我想将此时间戳列表替换为每一行每个时间戳小时的列表。 Below is an example
下面是一个例子
df = pd.DataFrame( {'id':[1,2], 'time':[ [2017-09-05 03:34:51,2016-03-07 05:24:55], [2016-02-06 03:14:21,2014-08-09 09:12:44, 2011-05-02 07:43:21] ] })

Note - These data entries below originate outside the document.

/-- The first code of all, which is 0, claims index 0. -/
theorem canonicalSlot_entry_zero (hn : countSum count 16 ≠ 0) (hfits : ∀ l, 1 ≤ l → l ≤ 16 → lengthFits count l = true) :
    (canonicalSlot count value).entry 0 ≠ none := by
  obtain ⟨h1, h16, hlast, -⟩ := longestCode_of_countSum hn
  have hex : ∃ i, count i ≠ 0 := ⟨_, hlast⟩
  have hshort : Nat.find hex ≤ longestCode count 16 - 1 := Nat.find_min' hex hlast
  have hfirst : firstCode count (Nat.find hex + 1) = 0 :=
    firstCode_of_counts_zero fun i hi => not_not.mp (Nat.find_min hex hi)
  have hentry := canonicalSlot_entry_of_code (value := value) (w := 0) hn hfits (Nat.le_add_left 1 (Nat.find hex)) (by omega)
    (Nat.pos_of_ne_zero (Nat.find_spec hex)) (by rw [hfirst, Nat.zero_shiftRight])
  simp [hentry]

end table

/-! ### HU.BUILD -/

section build

variable {s : State} {slot : Slot}

/-- A slot replaced holds what it is replaced by; that the others stay is `getElem_set_slot`. -/
theorem getElem_set_slot_self (hu : Vector HuffSlot Config.nSlot) (x : HuffSlot) : (hu.set slot.val x)[slot] = x :=
  Vector.getElem_set_self _

theorem not_anyShift {shift : Nat → Byte} {n : Nat} (h : ∀ k, k < n → shift k = 0#8) : ¬ anyShift shift n = true := by
  rw [anyShift_iff]
  rintro ⟨k, hk, hne⟩
  exact hne (h k hk)

theorem huBuildBody_of_empty (hn : countSum (codeCount s.mem.hts slot.val) 16 = 0) :
    huBuildBody slot s = raiseAt s .huffEmptyTable (infoNat slot.val) := if_pos hn

theorem huBuildBody_of_large (hn : 256 < countSum (codeCount s.mem.hts slot.val) 16) :
    huBuildBody slot s = raiseAt s .huffBadTable 0 :=
  (if_neg (Nat.ne_zero_of_lt hn)).trans (if_pos hn)

section counted

variable (hn : countSum (codeCount s.mem.hts slot.val) 16 ≠ 0) (hle : countSum (codeCount s.mem.hts slot.val) 16 ≤ 256)
include hn hle

theorem huBuildBody_of_shift
    (hshift : anyShift (codeShift s.mem.hts slot.val) (countSum (codeCount s.mem.hts slot.val) 16) = true) :
    huBuildBody slot s = raiseAt s .unsupported 2 :=
  (if_neg hn).trans ((if_neg (Nat.not_lt.mpr hle)).trans (if_pos hshift))

variable (hshift : ¬ anyShift (codeShift s.mem.hts slot.val) (countSum (codeCount s.mem.hts slot.val) 16) = true)
include hshift

theorem huBuildBody_of_misfit {l : Nat} (h1 : 1 ≤ l) (h16 : l ≤ 16)
    (hl : lengthFits (codeCount s.mem.hts slot.val) l = false)
    (hfirst : ∀ l', 1 ≤ l' → l' < l → lengthFits (codeCount s.mem.hts slot.val) l' = true) :
    huBuildBody slot s = raiseAt s .huffBadTable (infoNat l) := by
  simp only [huBuildBody, if_neg hn, if_neg (Nat.not_lt.mpr hle), if_neg hshift, assignCodes_error _ h1 h16 hl hfirst]

theorem huBuildBody_ok (hfits : ∀ l, 1 ≤ l → l ≤ 16 → lengthFits (codeCount s.mem.hts slot.val) l = true) :
    huBuildBody slot s = .ok
      { s with hu := s.hu.set slot.val (canonicalSlot (codeCount s.mem.hts slot.val) (codeSymbol s.mem.hts slot.val)) } := by
  simp only [huBuildBody, if_neg hn, if_neg (Nat.not_lt.mpr hle), if_neg hshift, assignCodes_ok _ hfits]
  rfl

end counted

/-- `HU.BUILD` clears the slot first, also for a build that faults (R155, R334). -/
theorem huBuild_eq_settle (hf : s.fault = false) :
    exec (.huBuild slot) s = .next (settle [] (s.unbuildSlot slot) (huBuildBody slot (s.unbuildSlot slot))) :=
  whenAccepting_of_ok hf fun s => settle [] (s.unbuildSlot slot) (huBuildBody slot (s.unbuildSlot slot))

/-- A build that ends well replaces its slot alone: that the slot was cleared first no longer shows. -/
theorem huBuild_ok (hf : s.fault = false) {x : HuffSlot}
    (hbody : huBuildBody slot (s.unbuildSlot slot) =
      .ok { (s.unbuildSlot slot) with hu := (s.unbuildSlot slot).hu.set slot.val x }) :
    exec (.huBuild slot) s = .next { s with hu := s.hu.set slot.val x } := by
  rw [huBuild_eq_settle hf, hbody, settle_ok, State.unbuildSlot_hu, Vector.set_set]
  rfl

/-- A build that raises leaves its slot not built (R334). -/
theorem huBuild_faults (hf : s.fault = false) {code : FaultCode} {info : Word}
    (hbody : huBuildBody slot (s.unbuildSlot slot) = raiseAt (s.unbuildSlot slot) code info) :
    FaultsWith (.huBuild slot) s code info s.br ∧
      ∀ t, exec (.huBuild slot) s = .next t → t.hu[slot].built = false := by
  have hexec : exec (.huBuild slot) s = .next (takeFault [] ⟨code, info⟩ (s.unbuildSlot slot)) := by
    rw [huBuild_eq_settle hf, hbody]
    rfl
  refine ⟨⟨_, hexec, rfl, rfl, rfl, rfl⟩, fun t ht => ?_⟩
  cases hexec.symm.trans ht
  rw [takeFault_hu, State.unbuildSlot_hu, getElem_set_slot_self, HuffSlot.unbuild_built]

end build

/-- Settles O27: the body of `HU.BUILD` makes its checks in this order, the slot already cleared. -/
theorem huBuildFaultsInOrder : Obligations.HuBuildFaultsInOrder := by
  intro s slot hf count n faults
  refine ⟨fun hn => ?empty, fun hn => ?large, fun hn hle ⟨k, hk, hne⟩ => ?shift,
    fun l hn hle hzero h1 h16 hl hfirst => ?misfit⟩
  case empty => exact huBuild_faults hf (huBuildBody_of_empty hn)
  case large => exact huBuild_faults hf (huBuildBody_of_large hn)
  case shift => exact huBuild_faults hf (huBuildBody_of_shift hn hle ((anyShift_iff ..).mpr ⟨k, hk, hne⟩))
  case misfit =>
    exact huBuild_faults hf (huBuildBody_of_misfit (s := s.unbuildSlot slot) hn hle (not_anyShift hzero) h1 h16 hl hfirst)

I would like a new column named 'hour' where 我想要一个名为“小时”的新列,
df['hour'] = [ [3,5], [3,9,7] ]
I tried different functionalities using map() and apply() but nothing produced the desired outcome, any help is very much appreciated. 我使用map()和apply()尝试了不同的功能,但没有任何方法产生期望的结果,非常感谢您的帮助。
Use apply
+ to_datetime
. 使用
apply
+ to_datetime
。
s = df.time.apply(lambda x: pd.to_datetime(x, errors='coerce').hour.tolist() )
s
0 [3, 5]
1 [3, 9, 7]
Name: time, dtype: object
df['hour'] = s
df
id time hour
0 1 [2017-09-05 03:34:51, 2016-03-07 05:24:55] [3, 5]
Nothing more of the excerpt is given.